-- ==== Sys2Proof/Machine/Flags.lean ====
section
/-! DEFINITION. The flags and results of the engines' arithmetic and logic (R179, R180, R182–R184). -/

namespace Sys2Proof.Machine

/-- Z, N, C and V. -/
structure Flags where
  z : Bool
  n : Bool
  c : Bool
  v : Bool
  deriving DecidableEq, Repr

def isZero (w : Word) : Bool := w == 0
def isNeg (w : Word) : Bool := bitAt w 31

/-- The carry out of bit 31 of a sum (R179). -/
def addC (a b : Word) : Bool := decide (2 ^ 32 ≤ a.toNat + b.toNat)

/-- No borrow occurs (R179). -/
def subC (a b : Word) : Bool := decide (b.toNat ≤ a.toNat)

/-- A signed result does not fit 32 bits (R179). -/
def signedOver (i : Int) : Bool := decide (i < -(2 ^ 31)) || decide (2 ^ 31 ≤ i)

def addV (a b : Word) : Bool := signedOver (a.toInt + b.toInt)
def subV (a b : Word) : Bool := signedOver (a.toInt - b.toInt)

def addFlags (a b : Word) : Flags := { z := isZero (a + b), n := isNeg (a + b), c := addC a b, v := addV a b }
def subFlags (a b : Word) : Flags := { z := isZero (a - b), n := isNeg (a - b), c := subC a b, v := subV a b }

/-- Z and N of a result; C and V stay. -/
def Flags.zn (f : Flags) (w : Word) : Flags := { f with z := isZero w, n := isNeg w }

/-- A shift amount: bits 4:0 (R182). -/
def shiftBy (b : Word) : Nat := b.toNat % 32

/-- The value of an operation of Table 5-7. -/
def aluValue (op : AluOp) (a b : Word) : Word :=
  match op with
  | .add => a + b
  | .sub => a - b
  | .and => a &&& b
  | .or => a ||| b
  | .xor => a ^^^ b
  | .sll => a <<< shiftBy b
  | .srl => a >>> shiftBy b
  | .sra => a.sshiftRight (shiftBy b)
  | .slt => if a.toInt < b.toInt then 1 else 0
  | .sltu => if a.toNat < b.toNat then 1 else 0
  | .min => if a.toInt < b.toInt then a else b
  | .max => if a.toInt < b.toInt then b else a
  | .minu => if a.toNat < b.toNat then a else b
  | .maxu => if a.toNat < b.toNat then b else a
  | .mul => a * b
  | .mulh => word (a.toInt * b.toInt / 2 ^ 32)
  | .mulhu => wordN (a.toNat * b.toNat / 2 ^ 32)

/-- The flags after an operation of Table 5-7. -/
def aluFlags (op : AluOp) (a b : Word) (f : Flags) : Flags :=
  match op with
  | .add => addFlags a b
  | .sub => subFlags a b
  | op => f.zn (aluValue op a b)

/-- R183: the value of a divide and V. -/
def divValue (op : DivOp) (a b : Word) : Word × Bool :=
  if b = 0 then
    match op with
    | .div | .divu => (0xFFFFFFFF, true)
    | .rem | .remu => (a, true)
  else match op with
    | .div => if a = 0x80000000 ∧ b = 0xFFFFFFFF then (0x80000000, true) else (word (a.toInt.tdiv b.toInt), false)
    | .divu => (wordN (a.toNat / b.toNat), false)
    | .rem => if a = 0x80000000 ∧ b = 0xFFFFFFFF then (0, true) else (word (a.toInt - a.toInt.tdiv b.toInt * b.toInt), false)
    | .remu => (wordN (a.toNat % b.toNat), false)

/-- The value of an I-format operation (Table 5-8). -/
def immValue (op : ImmOp) (a : Word) (i : BitVec 16) : Word :=
  match op with
  | .addi => a + i.signExtend 32
  | .cmpi => a - i.signExtend 32
  | .andi => a &&& i.setWidth 32
  | .ori => a ||| i.setWidth 32
  | .xori => a ^^^ i.setWidth 32
  | .lui => mkw i.toNat 16

def immFlags (op : ImmOp) (a : Word) (i : BitVec 16) (f : Flags) : Flags :=
  match op with
  | .addi => addFlags a (i.signExtend 32)
  | .cmpi => subFlags a (i.signExtend 32)
  | op => f.zn (immValue op a i)

def shiftValue (op : ShiftOp) (a : Word) (sh : Fin 32) : Word :=
  match op with
  | .slli => a <<< sh.val
  | .srli => a >>> sh.val
  | .srai => a.sshiftRight sh.val

/-- Whether a branch is taken; 15 is no condition (Table 5-6). -/
def condHolds (cond : Nat) (f : Flags) : Option Bool :=
  match cond with
  | 0 => some true
  | 1 => some f.z
  | 2 => some (!f.z)
  | 3 => some (f.n != f.v)
  | 4 => some (f.n == f.v)
  | 5 => some (f.z || f.n != f.v)
  | 6 => some (!f.z && f.n == f.v)
  | 7 => some (!f.c)
  | 8 => some f.c
  | 9 => some (!f.c || f.z)
  | 10 => some (f.c && !f.z)
  | 11 => some f.n
  | 12 => some (!f.n)
  | 13 => some f.v
  | 14 => some (!f.v)
  | _ => none

end Sys2Proof.Machine
end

EXERCISE DESCRIPTION – Would you retype exactly the lines above, from the line with "def addV (a" to the line with "(a.toNat / b.toNat), false)", with both end lines kept and nothing more?

RESULT FOR THIS TASK –
def addV (a b : Word) : Bool := signedOver (a.toInt + b.toInt)
def subV (a b : Word) : Bool := signedOver (a.toInt - b.toInt)

def addFlags (a b : Word) : Flags := { z := isZero (a + b), n := isNeg (a + b), c := addC a b, v := addV a b }
def subFlags (a b : Word) : Flags := { z := isZero (a - b), n := isNeg (a - b), c := subC a b, v := subV a b }

/-- Z and N of a result; C and V stay. -/
def Flags.zn (f : Flags) (w : Word) : Flags := { f with z := isZero w, n := isNeg w }

/-- A shift amount: bits 4:0 (R182). -/
def shiftBy (b : Word) : Nat := b.toNat % 32

/-- The value of an operation of Table 5-7. -/
def aluValue (op : AluOp) (a b : Word) : Word :=
  match op with
  | .add => a + b
  | .sub => a - b
  | .and => a &&& b
  | .or => a ||| b
  | .xor => a ^^^ b
  | .sll => a <<< shiftBy b
  | .srl => a >>> shiftBy b
  | .sra => a.sshiftRight (shiftBy b)
  | .slt => if a.toInt < b.toInt then 1 else 0
  | .sltu => if a.toNat < b.toNat then 1 else 0
  | .min => if a.toInt < b.toInt then a else b
  | .max => if a.toInt < b.toInt then b else a
  | .minu => if a.toNat < b.toNat then a else b
  | .maxu => if a.toNat < b.toNat then b else a
  | .mul => a * b
  | .mulh => word (a.toInt * b.toInt / 2 ^ 32)
  | .mulhu => wordN (a.toNat * b.toNat / 2 ^ 32)

/-- The flags after an operation of Table 5-7. -/
def aluFlags (op : AluOp) (a b : Word) (f : Flags) : Flags :=
  match op with
  | .add => addFlags a b
  | .sub => subFlags a b
  | op => f.zn (aluValue op a b)

/-- R183: the value of a divide and V. -/
def divValue (op : DivOp) (a b : Word) : Word × Bool :=
  if b = 0 then
    match op with
    | .div | .divu => (0xFFFFFFFF, true)
    | .rem | .remu => (a, true)
  else match op with
    | .div => if a = 0x80000000 ∧ b = 0xFFFFFFFF then (0x80000000, true) else (word (a.toInt.tdiv b.toInt), false)
    | .divu => (wordN (a.toNat / b.toNat), false)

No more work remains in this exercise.